Gli Ikhwan di Amman si confronteranno con gli effetti della crescente frammentazione politica: le tre Fratellanze hanno molti nodi da sciogliere, come il rapporto di subalternità del partito (Islamic Action Front, Iaf) nei confronti dell’associazione caritatevole e la dicotomia fra East-Bankers (transgiordani) e palestinesi che riflette l’irrisolta questione dell’identità giordana.
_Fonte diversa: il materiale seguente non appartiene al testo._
/-- A staged step begins: it becomes a step in progress with one part, all of its rows. -/
def openStep (s : State) (k : Nat) (x : Step) : State × Nat :=
  let e := engAt s k
  let n := e.nextId
  let p : PartSt := ⟨n, 0, 64, (stepRec s x).rg, 0, 1, []⟩
  (putEng s k { e with
    staged := e.staged.tail
    nextId := n + 2
    steps := tset none e.steps n (some ⟨x, 1, []⟩)
    parts := tset none e.parts (n + 1) (some p) }, n + 1)

/-- An all-zero part is skipped in 16 ns and contributes exact zeros (R88). -/
def skipPart (s : State) (k pid : Nat) (p : PartSt) : State :=
  let s := modEng s k fun e => { e with freeAt := s.belv.tb + 16 }
  partDone (count64 s (pgCstat (engCore k)) 0x50 1) k p.step pid p (List.replicate 64 0) (List.replicate 64 false)

/-- A read of a part begins to integrate, with the coefficients and tolerance in force (R69, R75, R106, R372); a stale engine and a
DRIFTED plate mark the request (R113, R149). -/
def beginRead (s : State) (k pid : Nat) (p : PartSt) (x : Step) : State :=
  let d := engDie k
  let e := engAt s k
  let first := p.reads.isEmpty && e.flights.all fun f => f.part != pid
  let f : Flight :=
    { part := pid, start := s.belv.tb, tol := rfld s (pgCal0 d) 0x44 3 0, offs := e.coef.map fun c => c.off,
      gains := e.coef.map fun c => c.gain, lim := rfld s (pgCal0 d) 0x44 15 8
      remap := (plateAt s (k * 512 + x.plate)).remap, charge := charges s (k * 512 + x.plate) (partDriven (stepRec s x).inFmt x.x p)
      refs := none, failed := false, first := first }
  let pend := if first then e.pend.filter fun y => y.1 != pid
    else e.pend.eraseP fun y => y.1 == pid
  let s := putEng s k { e with flights := e.flights ++ [f], freeAt := s.belv.tb + 128, pend := pend }
  let s := count64 (takeSlot s d) (pgCstat (engCore k)) 0x48 1
  onReq s (stepReq s x) fun s q =>
    let s := if (first && p.depth != 0) || (!first && decide (stepClass s x < 5)) then addRepeat s q 1 else s
    let s := if e.stale then setQual s q qCalStale else s
    let s := if (plateAt s (k * 512 + x.plate)).st = .drifted then setQual s q qDrifted else s
    dieFlags s q d

/-- An engine begins its next read, or the plate change that the read needs, or skips the part (R70, R71, R88). It waits
while a window covers it (R91), while it calibrates or programs in the foreground, and while the budget is used up. -/
def readIntegrateOp (s : State) (k : Nat) : State :=
  let e := engAt s k
  let d := engDie k
  if wantsRead s k e = false ∨ (dieAt s d).up = false then s
  else
    match nextRead s e with
    | none => s
    | some c =>
      match readOf s e c with
      | none => s
      | some (x, p) =>
        let opened := fun (s : State) => match c with
          | .inr x => let r := openStep s k x
                      (r.1, r.2, { p with step := r.2 - 1 })
          | .inl pid => (s, pid, p)
        if skips s x p then
          let (s, pid, p) := opened s
          skipPart s k pid p
        else if e.sel ≠ x.plate then
          count (putEng s k { e with sel := x.plate, freeAt := s.belv.tb + 192 }) (pgCstat (engCore k)) 0x64 1
        else if granted s k then
          let (s, pid, p) := opened s
          beginRead s k pid p x
        else noteWait s d

/-! ### The confidence check (R74, R75, R107 to R109) -/

/-- Whether E lies within the limits of R67 at a range; the check is not made otherwise. -/
def refInRange (g : Nat) (e : Int) : Bool := decide (-2048 * 2 ^ g ≤ e ∧ e ≤ 2047 * 2 ^ g)

/-- The check of a group over the reads of a part, evaluated exactly (R107): each read's reference code with the offset
and gain in force for it. -/
def refPasses (tol g : Nat) (e : Int) (l : List (Meas × Int × Nat)) : Bool :=
  let n : Int := l.length
  let sum : Int := (l.map fun r => (16 * r.1.code - r.2.1) * (r.2.2 : Int) * 2 ^ g).sum
  (l.all fun r => !r.1.sat) && decide (((sum - 2 ^ 18 * n * e).natAbs : Int) ≤ 2 ^ 18 * n * tol * 2 ^ g)

/-- The groups that fail the check over some reads, each given by its reference codes, offsets and gains. -/
def failGroups (tol g : Nat) (e : Int) (l : List (List Meas × List Int × List Nat)) : List Bool :=
  (List.range 8).map fun j =>
    !refPasses tol g e (l.map fun r => (r.1.getD j ⟨0, true⟩, r.2.1.getD j 0, r.2.2.getD j 0))

/-- The codes of the causes (R120). -/
def Cause.code : Cause → Nat
  | .none => 0 | .confidence => 1 | .temperature => 2 | .bringUp => 3 | .host => 4 | .period => 5

/-- The calibration plate of an engine: the plate last programmed or touched up among those that hold a programmed
reference pair, the lowest index of several (R105). -/
def calPlateOf (s : State) (k : Nat) : Option Nat :=
  let l := s.plates.filter fun x => x.1 / 512 == k && x.2.ref
  match (l.map fun x => x.2.tb).max? with
  | none => none
  | some t => (l.find? fun x => x.2.tb == t).map fun x => x.1 % 512

/-- The stale state of an engine is judged (R113). The temperature condition compares a reading of the die with the temperature
at the last calibration, or at the production trim: it needs a reading since the die came up (log 18). -/
def judgeStale (s : State) (k : Nat) : State :=
  let e := engAt s k
  let d := engDie k
  let dt := ((dieAt s d).lastTemp - e.calTemp).natAbs
  let lim := rfld s (pgCal0 d) 0x4C 15 8 * 4
  let st := e.never || (e.due && decide (e.dueAt + rfld s (pgCal0 d) 0x50 15 0 * 1000000 < s.belv.tb)) ||
    (decide (lim ≠ 0 ∧ lim ≤ dt) && !(dieAt s d).temps.isEmpty)
  let s := putEng s k { e with stale := st }
  if st && !e.stale then ev s (pgCal0 d) 0 (k % 8192) else s

/-- The stale state of the engines of a die that are not listed, which are alike and never due, is judged: where they become stale the
first of them is named (R113). -/
def judgeRest (s : State) (d : Nat) : State :=
  let x := dieAt s d
  let first := (keysOf (dieEngines s d)).foldl (fun i k => if k = 8192 * d + i then i + 1 else i) 0
  let lim := rfld s (pgCal0 d) 0x4C 15 8 * 4
  let st := x.proto.never || (decide (lim ≠ 0 ∧ lim ≤ (x.lastTemp - x.proto.calTemp).natAbs) && !x.temps.isEmpty)
  let e := { x.proto with stale := st }
  let s := putDie { s with engines := s.engines.filter fun y => engDie y.1 != d || y.2 != e } d { x with proto := e }
  if st && !x.proto.stale && decide (first < 8192) then ev s (pgCal0 d) 0 first else s

/-- An engine becomes due for a cause; the first condition met stays its cause, and of several first met at one TB the one
with the lowest code (R108). An engine with no calibration plate is never due (R105). -/
def markDue (s : State) (k : Nat) (c : Cause) : State :=
  let e := engAt s k
  if (calPlateOf s k).isNone then s
  else if e.due then
    if e.dueAt = s.belv.tb ∧ c.code < e.cause.code then putEng s k { e with cause := c } else s
  else judgeStale (putEng s k { e with due := true, cause := c, dueAt := s.belv.tb }) k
Tra afflusso di profughi siriani, crisi finanziaria e pressione islamista, il baricentro dello stato di sicurezza giordano è in continuo riposizionamento, tra pulsioni interne e minacce regionali.

Amman e gli altri Fratelli
La vicenda dei Fratelli Musulmani in Giordania è sempre stata una storia a parte, che non rientra né nel paradigma egiziano-saudita (esclusione-repressione), né in quello integrato del Marocco (dove il Pjd guida dal 2011 un governo di coalizione). Dal 1993, anno di nascita dello Iaf, i Fratelli Musulmani giordani hanno diviso, su richiesta della monarchia, le attività di predicazione ed educazione (dawa, tarbiyya, di competenza dell’associazione), da quelle della politica (siyyasa, delegate al partito).
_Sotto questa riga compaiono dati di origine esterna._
-- ==== Sys2Proof/Machine/Task.lean ====
section
/-! DEFINITION. RUN_TASK: what a request fixes at its dispatch (R204, R205, R252, R277, R304, R442), the checks of its cores
(R195 to R200), and the layer works that an issued request begins (R201, R271). -/

namespace Sys2Proof.Machine

open Sys2Proof

/-! ### What dispatch fixes -/

/-- The provider of a task: the slot that is ACTIVE for it, if any (R304). -/
def provider (s : State) (task : Nat) : Option Nat :=
  let k := tget 0 s.prov task
  if k = 0 then none else some k

def taskEnt (m : Manifest) (task : Nat) : Option TaskEnt := m.tasks.find? fun e => e.task == task

/-- The layer records of a task, with their places. -/
def taskLayers (m : Manifest) (task : Nat) : List (Nat × LayerRec) :=
  ((m.layers.zipIdx).filter fun e => e.1.task == task).map fun e => (e.2, e.1)

/-- Rows that a layer runs for a length (R204). -/
def layerRows (l : LayerRec) (len : Nat) : Nat := if len = 0 then 0 else if l.mFixed = 0 then len else l.mFixed

/-- The address of a request's length word: under versions 1 and 2 it counts as 0 (R204). -/
def lenAddrOf (s : State) (d : Desc) : Nat := if version s < 3 then 0 else d.lenAddr.toNat

/-- The length of a request before any clamp (R204). -/
def rawLen (s : State) (d : Desc) (mMax : Nat) : Nat :=
  if lenAddrOf s d ≠ 0 then numAt s.pkgMem d.lenAddr.toNat 4 else if d.lenM ≠ 0 then d.lenM.toNat else mMax

/-- Whether the word at LEN_ADDR cannot be read (R205). -/
def lenLost (s : State) (d : Desc) : Bool := lenAddrOf s d != 0 && poisoned s d.lenAddr.toNat 4

/-- Whether a span of package memory lies within what is usable. -/
def spanOk (s : State) (dev : Bool) (a n : Nat) : Bool := !dev || a == 0 || decide (a + n ≤ hostTop s)

/-- The task-dependent part of check 0x53 (R442); the elements of a slow-tier layer are as its weight area gives them (R288, R328). -/
def addrCheck (s : State) (d : Desc) (x : Slot) (len : Nat) : Bool :=
  let m := x.man
  let ls := taskLayers m d.task.toNat
  let toHost := ls.filter fun e => (consEnts m e.2).any fun c => c.kind == 1
  !(d.outAddr == 0 && !toHost.isEmpty) &&
  (ls.all fun e => e.2.layer != 0 ||
    spanOk s d.inDev d.inAddr.toNat (layerRows e.2 len * ceilDiv (e.2.k * inHalfAt x e.1 e.2) 2)) &&
  (toHost.all fun e => spanOk s d.outDev d.outAddr.toNat (ceilDiv (layerRows e.2 len * e.2.n * outHalfAt x e.1 e.2) 2)) &&
  spanOk s d.auxDev d.auxAddr.toNat (((taskEnt m d.task.toNat).map fun t => t.auxBytes).getD 0)

/-- Whether a stream bound to a task is LOST (R252). -/
def boundLost (s : State) (m : Manifest) (task : Nat) : Bool :=
  m.binds.any fun b => b.task == task && (streamAt s b.stream).lost

/-- The cores that hold a layer of a task: those with an entry for it, and its source core. -/
def layerCores (m : Manifest) (l : LayerRec) : List Nat := ((coreEnts m l).map fun e => e.core) ++ [l.source]
def taskCores (m : Manifest) (task : Nat) : List Nat :=
  ((taskLayers m task).flatMap fun e => if e.2.tier = 0 then (layerCores m e.2).map fun c => coreIdx e.2.die c else []).dedup.insertionSort
    (· ≤ ·)

/-- What a RUN_TASK fixes at its dispatch: its length, which its cores record whatever the outcome, also where its descriptor has failed a
check (R272), and then, rank by rank, an outcome that ends it, or its epoch and launch number (R204, R279, R304). A LEN_ADDR word that
cannot be read fixes no length (DEDUCED, log 24). -/
def pinTask (s : State) (id : Nat) : State :=
  match (reqAt s id).filter fun q => q.desc.opc == 1 with
  | none => s
  | some q =>
    let d := q.desc
    let task := d.task.toNat
    match provider s task with
    | none => if q.phase = .finished then s else refuseReq s id 0x21 0
    | some slot =>
      let x := slotAt s slot
      let m := x.man
      let mMax := ((taskEnt m task).map fun t => t.mMax).getD 0
      let raw := rawLen s d mMax
      let len := min raw mMax
      let e := d.epoch
      let s := if lenLost s d then s else (taskCores m task).foldl (fun s c =>
        let s := rset s (pgSeq c) 0x50 (BitVec.ofNat 32 len)
        if mMax < raw then ev (count s (pgSeq c) 0x54 1) (pgSeq c) 1 0 else s) s
      if q.phase = .finished then s
      else if addrCheck s d x len = false then refuseRange s id q.ring
      else if e ≠ 0 ∧ x.epoch.toNat < e.toNat then refuseReq s id 0x21 0
      else if e ≠ 0 ∧ e.toNat < x.epoch.toNat then refuseReq s id 0x20 0
      else if s.suspended.contains task then refuseReq s id 0x22 0
      else if boundLost s m task then refuseReq s id 0x41 0
      else if q.late ∧ feature s 4 ∧ d.policy.getLsbD 0 then refuseReq s id 0x40 0
      else
        let n := tget 0 s.taskRuns task
        let s := { s with taskRuns := tset 0 s.taskRuns task (n + 1) }
        let s := modReq s id fun q => { q with epoch := x.epoch, slot := slot, len := len, clamped := decide (mMax < raw), launch := n }
        if lenLost s d then refuseReq s id 0x7F 0 else s

/-- DISPATCH: the request of the ring that arbitration serves begins, and a RUN_TASK fixes its epoch and length (R269,
R304). -/
def dispatchAll (s : State) : State :=
  let id := s.nextReq
  pinTask (dispatchOp s) id

/-! ### The checks at issue (R196 to R199) -/

/-- A failure of a layer on a core: its reason with NEED and LIMIT of SEQ_LAST_NEED (R200). -/
abbrev Failure := Nat × Nat × Nat

/-- A region of a core's SRAM: which it is, its first byte and its length (R198). -/
structure Region where
  what : Nat
  at_  : Nat
  len  : Nat
  deriving DecidableEq, Repr

/-- Bytes of elements of a quantiser slot's target format, in half bytes each. -/
def fmtHalf (fmt : Nat) : Nat := fmtWidth fmt / 4

/-- The quantiser slots that a program of a core uses, by number and as the manifest defines them. -/
def slotNums (m : Manifest) (die core prog : Nat) : List Nat :=
  match progIdx m die core prog with
  | some i => progSlots (progEnt m i).code
  | none => []
def slotEnts (m : Manifest) (die core : Nat) (ns : List Nat) : List QSlotEnt :=
  ns.filterMap fun n => m.qslots.find? fun e => e.die == die && e.core == core && e.slot == n

/-- The quantiser slots that a layer's programs use on a core. -/
def usedSlots (m : Manifest) (l : LayerRec) (core : Nat) : List QSlotEnt :=
  let b := if l.endProg = 0xFFFF then [] else slotNums m l.die core l.endProg
  slotEnts m l.die core (slotNums m l.die core l.drainProg ++ b).dedup

/-- The regions of a layer on a core (R198): 1 the ring, 2 the output area, and for slot n, counted 16 + 8n, its codes,
scales, history and spill. -/
def regions (m : Manifest) (l : LayerRec) (core : Nat) : List Region :=
  let ntc := (coreTiles m l core).length
  let r := l.rMax
  (if core = l.source then [⟨1, l.inRing, l.inSlots * 2048 * l.kSlices * l.inHalf⟩] else []) ++
  (((coreEnts m l).filter fun e => e.core == core).map fun e => ⟨2, e.outArea, e.outBytes⟩) ++
  (if (coreEnts m l).any fun e => e.core == core then usedSlots m l core else []).flatMap fun q =>
    let k := 16 + 8 * q.slot
    let n := if q.gran = 0 then 1 else if q.gran = 1 then q.cols else r
    [⟨k, q.codes, r * 32 * ntc * fmtHalf q.fmt⟩, ⟨k + 1, q.scale, 4 * n⟩,
     ⟨k + 2, q.hist, if q.gran = 2 then 0 else 4 * q.depth * n⟩, ⟨k + 3, q.spill, q.spillBytes⟩]

def Region.meets (a b : Region) : Bool :=
  decide (0 < a.len ∧ 0 < b.len ∧ a.at_ < b.at_ + b.len ∧ b.at_ < a.at_ + a.len)

/-- Whether a region is a slot's codes lying wholly within an output area of the same layer. -/
def Region.nested (a b : Region) : Bool :=
  decide (16 ≤ a.what ∧ a.what % 8 = 0 ∧ b.what = 2 ∧ b.at_ ≤ a.at_ ∧ a.at_ + a.len ≤ b.at_ + b.len)

/-- Whether two regions of layers of a task overlap on a core: `a` of layer i, `b` of layer j. The equal regions of one quantiser slot that two
layers use are one region, and do not overlap (DESIGN CHOICE, log 45). -/
def clash (i j : Nat) (a b : Region) : Bool :=
  if 16 ≤ a.what ∧ a = b then false
  else if i = j ∧ a.what = b.what then false
  else a.meets b && !(i == j && (a.nested b || b.nested a))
Nel Congresso appena conclusosi, anche i Fratelli tunisini di Ennahda hanno sancito questa suddivisione: seppur nella specificità dei due contesti, il partito tunisino si propone dunque di percorrere la medesima strada, ma dovrà evitare di ricadere nelle contraddizioni che in Giordania hanno ingabbiato la dialettica interna allo Iaf, favorendo il boicottaggio elettorale.

Le tre Fratellanze
Oggi, la tendenza più vistosa nella Fratellanza giordana è la frammentazione politica, nel rispetto però delle ˊlinee rosseˋ del sistema monarchico, con il quale gli Ikhwan hanno un rapporto assai dialettico dalla metà degli anni Ottanta. Almeno tre soggetti si contendono il ruolo di legittimo rappresentante della Fratellanza Musulmana: il movimento originale fondato nel 1942 (ora privo di licenza), la Società dei Fratelli Musulmani (registrata nel 2015 e non affiliata alla casa madre) e l’iniziativa riformatrice Zamzam.
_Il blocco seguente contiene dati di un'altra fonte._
/-! ### Power states (R367 to R370) -/

def PState.code : PState → Nat
  | .run => 0 | .ready => 1 | .doze => 2 | .nap => 3 | .sleep => 4 | .vigil => 5
def PState.ofCode : Nat → PState
  | 1 => .ready | 2 => .doze | 3 => .nap | 4 => .sleep | 5 => .vigil | _ => .run

/-- Whether no read, calibration or write operation of any engine is in progress (R369). -/
def enginesQuiet (s : State) : Bool :=
  s.engines.all fun e => e.2.flights.isEmpty && e.2.calEnd.isNone && decide (e.2.freeAt ≤ s.belv.tb) && !opRunning s e.1 e.2

/-- Whether a deeper state may be entered now (R369). -/
def mayEnter (s : State) (t : PState) : Bool :=
  enginesQuiet s && (decide (t.code < 3) || (s.reqs.isEmpty && s.engines.all fun e => e.2.jobs.isEmpty && e.2.prog.isNone))

/-- Whether a request for a deeper state is refused (R369). -/
def entryRefused (s : State) (t : PState) : Bool :=
  (decide (3 ≤ t.code) && s.slots.any fun x => x.2.st == .loading || x.2.st == .activating) ||
  (decide (4 ≤ t.code) && (ringsActive s || (List.range 32).any fun n => camEn s n))

/-- A die goes off for NAP or a deeper state: an active pass ends, its coefficients are saved, its retention store takes a
copy of them, and its domain is gated (R112, R368, R369). A die that waits for a bring-up has nothing to save. -/
def gateDie (s : State) (d : Nat) : State :=
  if dieUp s d then
    let s := saveCoefs (cutPass s d) d
    let s := { s with retain := saveAll s d s.retain }
    let s := rset s pgPwr (0x80 + 4 * d) (put16 (dieAt s d).lastTemp)
    let s := resetDiePages (clearDie s d) d
    dropFlows (dropLinks (modDie s d fun x =>
      { x with st := .gated, up := false, retained := true, temps := [], hkNext := none, hot := false, rise := false,
               trips := 0, slope := 0, holdTill := none, fell := false }) d) d
  else if (dieAt s d).st = .on then
    modDie s d fun x => { x with st := .gated, retained := false, fell := false }
  else s

/-- The pages of D0 (R366). -/
def d0Page (p : Nat) : Bool := p == pgPwr

/-- Whether a DW address is the PAGE_LOCK of a page with a header, which the RNG pages do not have (R20, R28). -/
def isPageLock (a : Nat) : Bool :=
  a % 1024 == 3 && match kindOf (a / 1024) with
    | some (.rng, _) | none => false
    | some _ => true

/-- VIGIL: all but D0 is lost. TB goes on at the last rate, and the trip state, the NV store and the dies' SLC regions stay. PAGE_LOCK and
BLV_ALIGN stay too: only a power-on reset or SYS_RST# clears the one, and only a power-on reset the other (R29, R217). Package memory
is lost, and the slow-tier areas become invalid on leaving VIGIL (R324, R327). -/
def enterVigil (s : State) : State :=
  let t := coldState s true true
  { t with
    pkgMem := [], poison := []
    regs := s.regs.filter fun e => d0Page (e.1 / 1024) || isPageLock e.1 || e.1 == dwAddr pgBlv0 0x68
    scrubAt := s.belv.tb
    hiShadow := s.hiShadow.filter fun e => d0Page (e.1 / 1024)
    isu := s.isu.tripKept
    belv := { t.belv with rate := s.belv.rate, judging := false }
    dies := (List.range s.part.member.dies).foldl (fun t d =>
      let x := dieAt s d
      tset Die.zero t d { Die.cold true x with
        st := if x.st = .on then .gated else x.st, lostBy := x.lostBy, resetsAt := x.resetsAt, lastTemp := x.lastTemp }) []
    pwr := { s.pwr with st := .vigil, entry := none, exitTo := none, d3off := true, ranAt := s.belv.tb } }

/-- A pending deeper state is entered once its conditions are met; for VIGIL the host has then completed PME_Turn_Off. -/
def entryOp (s : State) : State :=
  match s.pwr.entry, s.pwr.exitTo with
  | some t, none =>
    if mayEnter s t = false then s
    else match t with
      | .run => modPwr s fun p => { p with entry := none }
      | .ready | .doze => modPwr (setPState s t) fun p => { p with entry := none }
      | .nap => modPwr (setPState ((List.range s.part.member.dies).foldl gateDie s) t) fun p => { p with entry := none }
      | .sleep =>
        let s := (List.range s.part.member.dies).foldl gateDie s
        let s := stopSillage (stopLaunch (resetD3 s)) false
        modPwr (setPState s t) fun p => { p with entry := none, d3off := true }
      | .vigil => enterVigil ((List.range s.part.member.dies).foldl gateDie s)
  | _, _ => s

/-- A die leaves NAP or SLEEP: it restores from its retention store and begins its implicit window, or, if the store's CRC
fails, it waits for a bring-up from its SLC region; whether the CRC matches is a free value (R368, log 11). A die that had still to
come up when it was gated waits for its bring-up again. -/
def wakeDie (s : State) (d : Nat) : State :=
  let x := dieAt s d
  if x.st ≠ .gated then s
  else if x.retained = false then modDie s d fun x => { x with st := .on, online := false }
  else
    let ok := Config.freeNat s.free != 0
    let s := { s with free := s.free + 1 }
    if ok then bringUp (modDie s d fun x => { x with retained := false }) d s.retain
    else ev (modDie s d fun x => { x with st := .on, online := false, retained := false, fell := true }) pgBoot 0 6

/-- A step that runs outside a start has begun, and the step that ended before it is given (R412, R417). -/
def recordStep (s : State) (begun ended : Nat) : State :=
  { s with nv := { s.nv with begun := begun, ended := ended, die := none }
           boot := { s.boot with begun := begun, ended := ended, stepAt := s.belv.tb } }

/-- What a module does that leaves NAP or SLEEP for a state in which the dies are on (R368, R417): step 0x0B is recorded, but for a start under
way, which has its own record. -/
def wakeDies (s : State) : State :=
  let s := (List.range s.part.member.dies).foldl wakeDie s
  if s.boot.active then s else recordStep s 0x0B 0

/-- The exit from SLEEP: D3 is on again, and Belvedere judges again and resumes without the step of R216 (R218, R231). -/
def leaveSleep (s : State) : State :=
  resumeLaunch (modBelv (modPwr s fun p => { p with d3off := false }) fun b => { b with jump := false })

/-- The exit from VIGIL: start-up runs from step 0x02 (R417), TB, whose source is FREE, follows SYSCLK alone (R215), and the slow-tier
areas become invalid (R327). -/
def leaveVigil (s : State) : State :=
  let dies := (List.range s.part.member.dies).foldl (fun t d =>
    let x := dieAt s d
    tset Die.zero t d (if x.st = .gated then { x with st := .on } else x)) s.dies
  let s := keepStored s s.slots false
  let s := modPwr { s with dies := dies, belv := { s.belv with rate := 0, judging := true } } fun p => { p with d3off := false }
  beginStart (setDests s) s.boot.cause 2

/-- An exit starts toward a shallower state. -/
def startExit (s : State) (to_ : PState) : State :=
  let now := s.pwr.exitTo.getD s.pwr.st
  let s := if s.pwr.exitTo.isSome then s else count s pgPwr 0x68 1
  let s := modPwr (rset s pgPwr 0x40 (put 2 0 to_.code)) fun p => { p with entry := none, exitTo := some to_ }
  match now with
  | .vigil => leaveVigil s
  | .sleep =>
    let s := leaveSleep s
    if to_.code < 3 then wakeDies s else s
  | .nap => if to_.code < 3 then wakeDies s else s
  | .run | .ready | .doze => s

/-- A write of PWR_REQ (R369). -/
def pwrReq (s : State) (w : W32) : State :=
  let t := PState.ofCode (fld w 2 0)
  let now := s.pwr.exitTo.getD s.pwr.st
  if t.code < now.code then startExit s t
  else if t = now then modPwr (rset s pgPwr 0x40 (put 2 0 t.code)) fun p => { p with entry := none }
  else if entryRefused s t then ev s pgPwr 8 0
  else modPwr (rset s pgPwr 0x40 (put 2 0 t.code)) fun p => { p with entry := some t }

/-- Whether an opcode's request needs an Orangery die (R370). -/
def needsArray (s : State) (q : Req) : Bool :=
  match q.desc.opc.toNat with
  | 1 => (taskLayers (manOf s q.slot) q.desc.task.toNat).any fun e => e.2.tier == 0
  | 0x20 | 0x21 => true
  | 0x11 => (shardEnt (slotAt s q.desc.flcSlot).man q.desc.param.toNat).kind == 0
  | _ => false

/-- Whether an exit trigger applies in the present power state (R370). -/
def triggers (s : State) (t : ExitTrigger) : Bool :=
  match s.pwr.st, t with
  | .ready, .dispatch | .doze, .dispatch => !s.reqs.isEmpty
  | .ready, .window | .doze, .window => s.wins.any fun w => match w.2 with | some w => w.isOpen | none => false
  | .ready, .queuedWork | .doze, .queuedWork =>
    (s.engines.any fun e => !e.2.jobs.isEmpty || e.2.prog.isSome) || s.dies.any fun d => !d.2.sweep.todo.isEmpty
  | .nap, .dispatch => rbit s pgPwr 0x4C 0 && s.reqs.any fun r => match r.2 with | some q => needsArray s q | none => false
  | .sleep, .bar0Access | .sleep, .bar2Access => true
  | .vigil, .perstDeassert => !s.bus.perst
  | .vigil, .linkActivity => true
  | _, _ => false

/-- An exit trigger: the module starts its return to RUN. -/
def exitOp (s : State) (t : ExitTrigger) : State :=
  if s.pwr.exitTo = none ∧ triggers s t = true ∧ s.pwr.held = false then startExit s .run else s

/-- Whether an exit under way has ended: with the dies' implicit windows, less those of dies that fell back (R367, R368). An exit from
VIGIL ends with step 0x04 of its start. -/
def exitReady (s : State) : Bool :=
  s.pwr.st != .vigil && s.engines.all fun e => !e.2.inBringUp || (dieAt s (engDie e.1)).fell

/-- The exit under way is over: PSTATE reads the state that it leads to. -/
def endExit (s : State) : State :=
  match s.pwr.exitTo with
  | none => s
  | some t => modPwr (setPState s t) fun p => { p with exitTo := none }

/-- Step 0x0B of an exit or of a die's rejoining is recorded as ended once no implicit window runs (R412, R417). -/
def recordWindow (s : State) : State :=
  if s.boot.active = false ∧ s.pwr.exitTo = none ∧ s.boot.begun = 0x0B ∧ s.boot.ended ≠ 0x0B ∧
      (s.engines.all fun e => !e.2.inBringUp) = true then
    { s with nv := { s.nv with ended := 0x0B }, boot := { s.boot with ended := 0x0B } }
  else s

/-- An exit from NAP or SLEEP, or from a shallower state, completes (R367). -/
def exitDoneOp (s : State) : State := if exitReady s then recordWindow (endExit s) else s

/-- The Pavilion's own diode, read every 1 ms (R377), in 1/16 °C: at T_CRIT every die is shut down, and the module enters VIGIL with the link down
(R379). The spec gives the Pavilion no slope: that field of the record is a free value (log 11). -/
def pavTempOp (s : State) (temp : Int) : State :=
  if s.pwr.held ∨ s.pwr.st = .vigil ∨ roundDue s.pwr.pavNext s.belv.tb = false then s
  else
    let s := rset s pgPwr 0x50 (put16 temp)
    let s := modPwr s fun p => { p with pavHot := decide (tWarn s ≤ temp), pavNext := some (roundNext p.pavNext s.belv.tb) }
    let s := if tWarn s ≤ temp then ev s pgPwr 6 0 else s
    if temp < tCrit then s
    else
      let s := { logShutdown s ⟨s.belv.tb, 15, 3, temp, Config.freeNat s.free⟩ with free := s.free + 1 }
      let s := (List.range s.part.member.dies).foldl (fun s d => if dieUp s d then thermalOff s d else s) s
      let s := enterVigil s
      { s with bus := { s.bus with linkUp := false }, boot := { s.boot with cause := 4 } }

/-- A dispatch in READY, DOZE or NAP is an exit trigger (R370). -/
def dispatchStep (s : State) : State :=
  let n := s.nextReq
  let s := dispatchGate (dispatchAll s) n
  if s.nextReq = n then s else exitOp s .dispatch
In questo quadro, il Consiglio dei Saggi, formato da fuoriusciti dello Iaf, ha cercato invano di ricucire lo strappo, anche generazionale, con la Società. Nel 2012, i promotori transgiordani (poi espulsi) della cosiddetta Zamzam initiative elaborarono una proposta riformatrice alternativa, a sostegno di una concezione civica e partecipativa dello stato (dawlamadaniyya), mettendo al centro sensibilità e temi ˊpan-giordaniˋ. Questa riflessione su Islam e pluralismo, pronta a cooperare con soggetti altri (sinistra, liberali), è poi sfumata al crescere delle proteste, ma si riaffaccia ora alla vigilia del voto.

I gruppi che guardano alla Fratellanza potrebbero presentarsi divisi alle elezioni, allontanando però il tradizionale spettro del boicottaggio. Zamzam e la neo-registrata Società (più dialoganti, “nazionali” e a prevalenza transgiordana) si sono subito dichiarati a favore della partecipazione; l’Islamic Action Front, il partito afferente al nucleo originario degli Ikhwan (più intransigente, “internazionalista” e a maggioranza palestinese) ha successivamente deciso, a schiacciante maggioranza interna, di presentarsi alle urne.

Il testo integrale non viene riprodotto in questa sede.